◆ **What to work on**
Once the line with "case agents =>" is found in the data, output it and each following line exactly, up to and including the line with "have low := State.launch_irqLine", and nothing before or after.

◆ **Excerpted records**
/-- The turn of any agent but the foreground goes on or holds, but for the handoff's F_WIDTH (R252). -/
theorem turnStep_next_or_width {τ : Turn} (other : τ ≠ .fg) (s : State) :
    (∃ t, turnStep τ s = .next t) ∨ (τ = .deHandoff ∧ turnStep τ s = .fault .width) := by
  cases τ with
  | fg => exact absurd rfl other
  | deHandoff => exact (handoffStep_next_or_width s).imp_right fun h => ⟨rfl, h⟩
  | hd | ie | deFetch | sh | env => exact .inl ⟨_, rfl⟩

end Sys2Proof.Machine

namespace Sys2Proof.Proofs

open Sys2Proof.Machine

/-- Settles O10: `foregroundStep_refused` for the foreground's turn, `turnStep_next_or_width` for every other agent's. -/
theorem onlyTheseAgentsStop : Obligations.OnlyTheseAgentsStop := by
  unfold Obligations.OnlyTheseAgentsStop
  intro τ s
  by_cases turn : τ = .fg
  · subst turn
    exact ⟨fun _ _ => .inl rfl, fun _ h => ⟨rfl, foregroundStep_refused h⟩⟩
  · rcases turnStep_next_or_width turn s with ⟨t, ht⟩ | ⟨handoff, hw⟩
    · rw [ht]
      exact ⟨nofun, nofun⟩
    · rw [hw]
      exact ⟨fun f h => .inr ⟨handoff, (Host.Outcome.fault.inj h).symm⟩, nofun⟩

end Sys2Proof.Proofs
end

section
/-! PROOF. The interrupt line, the entry, and the handler's run without a teardown (spec/60_exceptions.md R240 to R246, R249). -/

namespace Sys2Proof.Machine

/-! ### The interrupt line and the entry (R240 to R242) -/

/-- Every bit of a flag word is a flag's (R28). -/
theorem FlagKind.exists_bit : ∀ n : Nat, n < 5 → ∃ k : FlagKind, k.bit = n
  | 0, _ => ⟨.tc, rfl⟩
  | 1, _ => ⟨.ht, rfl⟩
  | 2, _ => ⟨.te, rfl⟩
  | 3, _ => ⟨.dme, rfl⟩
  | 4, _ => ⟨.fe, rfl⟩
  | n + 5, h => absurd h (by omega)

@[simp] theorem hasFlag_and (v w : BitVec 5) (k : FlagKind) : hasFlag (v &&& w) k = (hasFlag v k && hasFlag w k) :=
  BitVec.getLsbD_and

/-- A flag word is not zero exactly when it has a flag. -/
theorem ne_zero_iff_exists_hasFlag (v : BitVec 5) : v ≠ 0 ↔ ∃ k : FlagKind, hasFlag v k = true := by
  constructor
  · intro nonzero
    by_contra flagless
    simp only [not_exists, Bool.not_eq_true] at flagless
    refine nonzero (BitVec.eq_of_getLsbD_eq fun n hn => ?_)
    obtain ⟨k, rfl⟩ := FlagKind.exists_bit n hn
    exact (flagless k).trans BitVec.getLsbD_zero.symm
  · rintro ⟨k, hk⟩ rfl
    simp [hasFlag] at hk

/-- R240: the line is the OR of the enabled flags. -/
theorem State.irqLine_iff (s : State) :
    s.irqLine = true ↔ ∃ k : FlagKind, hasFlag s.dma.sr k = true ∧ hasFlag s.dma.ie k = true := by
  simp only [State.irqLine, bne_iff_ne, ne_zero_iff_exists_hasFlag, hasFlag_and, Bool.and_eq_true]

/-- R241. -/
theorem State.takeable_iff (s : State) :
    s.takeable = true ↔
      s.fault = none ∧ s.refused = none ∧ s.hd = .inactive ∧ s.irq.srcEn = true ∧ s.irq.masked = false ∧
      s.irqLine = true := by
  simp [State.takeable, and_assoc]

/-! ### A run of the handler's steps -/

/-- A handler step that leaves GPREV at the gate's value uses up one turn of the schedule. -/
theorem runSteps_hd {s t : State} {ts : List Turn} {n : Nat} (hf : s.fault = none) (hr : s.refused = none)
    (h : handlerStep (s.scheduled ts) = t.scheduled ts) (gate : t.spi.gPrev = t.gate) :
    runSteps (n + 1) (s.scheduled (.hd :: ts)) = runSteps n (t.scheduled ts) :=
  runSteps_succ (step_turn_kept hf hr rfl (congrArg Host.Outcome.next h) gate)

/-- A step of the teardown, run by the handler. -/
theorem handlerStep_of_teardownStep {s t : State} {j j' : Nat} {status : BitVec 5} {r : Half}
    (active : s.hd = .active j status r) (before : j ≠ 11) (h : teardownStep j status r s = some (j', t)) :
    handlerStep s = { t with hd := .active j' status r } := by
  simp only [handlerStep, active, if_neg before, h]

/-- The hook events of an activation for the kinds in `ks` (R244, R246). -/
def hookEvents (p : Params) (ks : List FlagKind) (status : BitVec 5) (r : Half) : List Event :=
  if p.hookPresent then (ks.filter (hasFlag status)).map (fun k => .hook k r) else []

theorem hookEvents_append (p : Params) (ks ls : List FlagKind) (status : BitVec 5) (r : Half) :
    hookEvents p ks status r ++ hookEvents p ls status r = hookEvents p (ks ++ ls) status r := by
  unfold hookEvents
  split <;> simp

/-- H10 as one update: the completion's hook, when the status has its flag (R246). -/
theorem completionHook_eq (status : BitVec 5) (r : Half) (s : State) :
    (if hasFlag status .tc then s.callHook .tc r else s) =
      { s with trace := s.trace ++ hookEvents s.par [.tc] status r } := by
  cases flag : hasFlag status .tc <;> cases present : s.par.hookPresent <;>
    simp [flag, present, State.callHook, State.emit, hookEvents]

/-- The state after H1: the error and half-transfer flags of the status cleared, their hooks called (R244). -/
def State.afterH1 (s : State) (status : BitVec 5) (r : Half) : State :=
  { s with
    hd := .active 2 status r
    dma := { s.dma with sr := s.dma.sr &&& ~~~(status &&& 0b11110) }
    trace := s.trace ++ hookEvents s.par [.te, .dme, .fe, .ht] status r }

/-- The state after H2 without the guard: the completion flag of the status cleared, H10 next (R245). -/
def State.afterH2Unguarded (s : State) (status : BitVec 5) (r : Half) : State :=
  { s with
    hd := .active 10 status r
    dma := { s.dma with sr := s.dma.sr &&& ~~~(status &&& 0b00001) } }

/-- The state after H10: the completion's hook called (R246). -/
def State.afterH10 (s : State) (status : BitVec 5) (r : Half) : State :=
  { s with
    hd := .active 11 status r
    trace := s.trace ++ hookEvents s.par [.tc] status r }

theorem handlerStep_H1 {s : State} {status : BitVec 5} {r : Half} (active : s.hd = .active 1 status r) :
    handlerStep s = s.afterH1 status r := by
  rw [handlerStep_of_teardownStep active (by decide) rfl, serviceErrors_eq]
  rfl

theorem handlerStep_H2_unguarded {s : State} {status : BitVec 5} {r : Half} (active : s.hd = .active 2 status r)
    (guard : hasFlag status .tc = false ∨ s.seq.state ≠ .streaming) :
    handlerStep s = s.afterH2Unguarded status r := by
  have unguarded : teardownGuard status s = false := by
    rcases guard with incomplete | still
    · simp [teardownGuard, incomplete]
    · simp [teardownGuard, still]
  rw [handlerStep_of_teardownStep active (by decide) rfl, clearCompletion_eq, unguarded]
  rfl

theorem handlerStep_H10 {s : State} {status : BitVec 5} {r : Half} (active : s.hd = .active 10 status r) :
    handlerStep s = s.afterH10 status r := by
  rw [handlerStep_of_teardownStep active (by decide) rfl, completionHook_eq]
  rfl

theorem handlerStep_H11 {s : State} {status : BitVec 5} {r : Half} (active : s.hd = .active 11 status r) :
    handlerStep s = s.returnFromInterrupt := by
  simp only [handlerStep, active, if_true]

end Sys2Proof.Machine

namespace Sys2Proof.Proofs

open Sys2Proof.Machine

/-- Settles O51: `irqLine_iff`, and the entry step by `takeable_iff`. -/
theorem interrupt : Obligations.Interrupt := by
  unfold Obligations.Interrupt
  refine ⟨State.irqLine_iff, fun s => ?_⟩
  intro takeable
  have takeable_iff : s.takeable = true ↔ takeable := s.takeable_iff
  exact ⟨fun taken => if_pos (takeable_iff.2 taken), fun held => if_neg (mt takeable_iff.1 held)⟩

/-- Settles O53: H1, H2 past the teardown, H10 and H11; the two clears together clear the status, and the hooks of H1 and H10 are
those of all five kinds. -/
theorem noTeardownRuns : Obligations.NoTeardownRuns := by
  unfold Obligations.NoTeardownRuns
  intro s status r hf hr active guard gate
  let s1 := s.afterH1 status r
  let s2 := s1.afterH2Unguarded status r
  let s3 := s2.afterH10 status r
  calc runSteps 4 (s.scheduled [.hd, .hd, .hd, .hd])
    _ = runSteps 3 (s1.scheduled [.hd, .hd, .hd]) := runSteps_hd hf hr (handlerStep_H1 active) gate
    _ = runSteps 2 (s2.scheduled [.hd, .hd]) := runSteps_hd hf hr (handlerStep_H2_unguarded rfl guard) gate
    _ = runSteps 1 (s3.scheduled [.hd]) := runSteps_hd hf hr (handlerStep_H10 rfl) gate
    _ = runSteps 0 (s3.returnFromInterrupt.scheduled []) := runSteps_hd hf hr (handlerStep_H11 rfl) gate
    _ = _ := by
      simp only [s1, s2, s3, State.afterH1, State.afterH2Unguarded, State.afterH10, State.returnFromInterrupt,
        List.append_assoc, hookEvents_append, clear_status, runSteps_zero]
      rfl

end Sys2Proof.Proofs
end

section
/-! PROOF. The launch state, and the agents that have no step there (spec/70_reset_and_hazards.md R280, R282). -/

namespace Sys2Proof.Machine

/-! ### What keeps an agent from a step -/

/-- R129: a fetch needs a running stream. -/
theorem State.fetchEnabled_of_not_running {s : State} (still : s.dma.state ≠ .running) : s.fetchEnabled = false :=
  Bool.eq_false_iff.2 fun on => still (s.fetchEnabled_iff.1 on).1

/-- R130: a handoff needs a running stream. -/
theorem State.handoffEnabled_of_not_running {s : State} (still : s.dma.state ≠ .running) : s.handoffEnabled = false :=
  Bool.eq_false_iff.2 fun on => still (s.handoffEnabled_iff.1 on).1

/-- R133: an error needs a running stream. -/
theorem errorStep_of_not_running {s : State} (still : s.dma.state ≠ .running) : errorStep s = s := if_neg still

/-- R170: the shifter needs SPE. -/
theorem State.shEnabled_of_spe_clear {s : State} (clear : s.spi.spe = false) : s.shEnabled = false := by
  simp [State.shEnabled, clear]

/-- R36: GATE needs SPE. -/
theorem State.gate_of_spe_clear {s : State} (clear : s.spi.spe = false) : s.gate = false := by
  simp [State.gate, clear]

/-- R240: IRQ needs a flag of the stream. -/
theorem State.irqLine_of_flagless {s : State} (flagless : s.dma.sr = 0) : s.irqLine = false := by
  simp [State.irqLine, flagless]

/-- R241: the entry needs the interrupt line. -/
theorem State.takeable_of_irqLine_low {s : State} (low : s.irqLine = false) : s.takeable = false := by
  simp [State.takeable, low]

/-- R243: a handler step needs an active handler. -/
theorem State.hdEnabled_of_inactive {s : State} (inactive : s.hd = .inactive) : s.hdEnabled = false := by
  simp only [State.hdEnabled, inactive]

/-! ### The launch state's agents -/

section
variable (par : Params) (image : Memory) (prog : List Word)

theorem State.launch_not_running : (State.launch par image prog).dma.state ≠ .running := DmaState.noConfusion

theorem State.launch_spe : (State.launch par image prog).spi.spe = false := rfl

theorem State.launch_irqLine : (State.launch par image prog).irqLine = false := State.irqLine_of_flagless rfl

end

end Sys2Proof.Machine

namespace Sys2Proof.Proofs

open Sys2Proof.Machine

/-- Settles O13: the fields are `State.launch`'s own. An idle stream keeps DE and ENV from a step, a clear SPE keeps SH and GATE
low, an empty SR keeps IRQ low and so IE from a step, and HD is inactive. -/
theorem reset : Obligations.Reset := by
  unfold Obligations.Reset
  refine ⟨fun par image prog => ?fields, fun par image prog => ?agents⟩
  case fields => exact ⟨rfl, rfl, rfl, rfl, rfl, rfl, rfl, rfl, rfl, rfl, rfl, rfl, rfl, rfl⟩
  case agents =>
    have still := State.launch_not_running par image prog
    have clear := State.launch_spe par image prog
    have low := State.launch_irqLine par image prog
    exact ⟨State.fetchEnabled_of_not_running still, State.handoffEnabled_of_not_running still,
      State.shEnabled_of_spe_clear clear, State.takeable_of_irqLine_low low, errorStep_of_not_running still,
      State.hdEnabled_of_inactive rfl, State.gate_of_spe_clear clear, low⟩

end Sys2Proof.Proofs
end

section
/-! PROOF. The decoder and the encoder undo each other, the illegal opcodes, and the order of the decode steps
(spec/30_encoding.md R90 to R98, R102). -/

namespace Sys2Proof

◆ **Response to this task**
  case agents =>
    have still := State.launch_not_running par image prog
    have clear := State.launch_spe par image prog
    have low := State.launch_irqLine par image prog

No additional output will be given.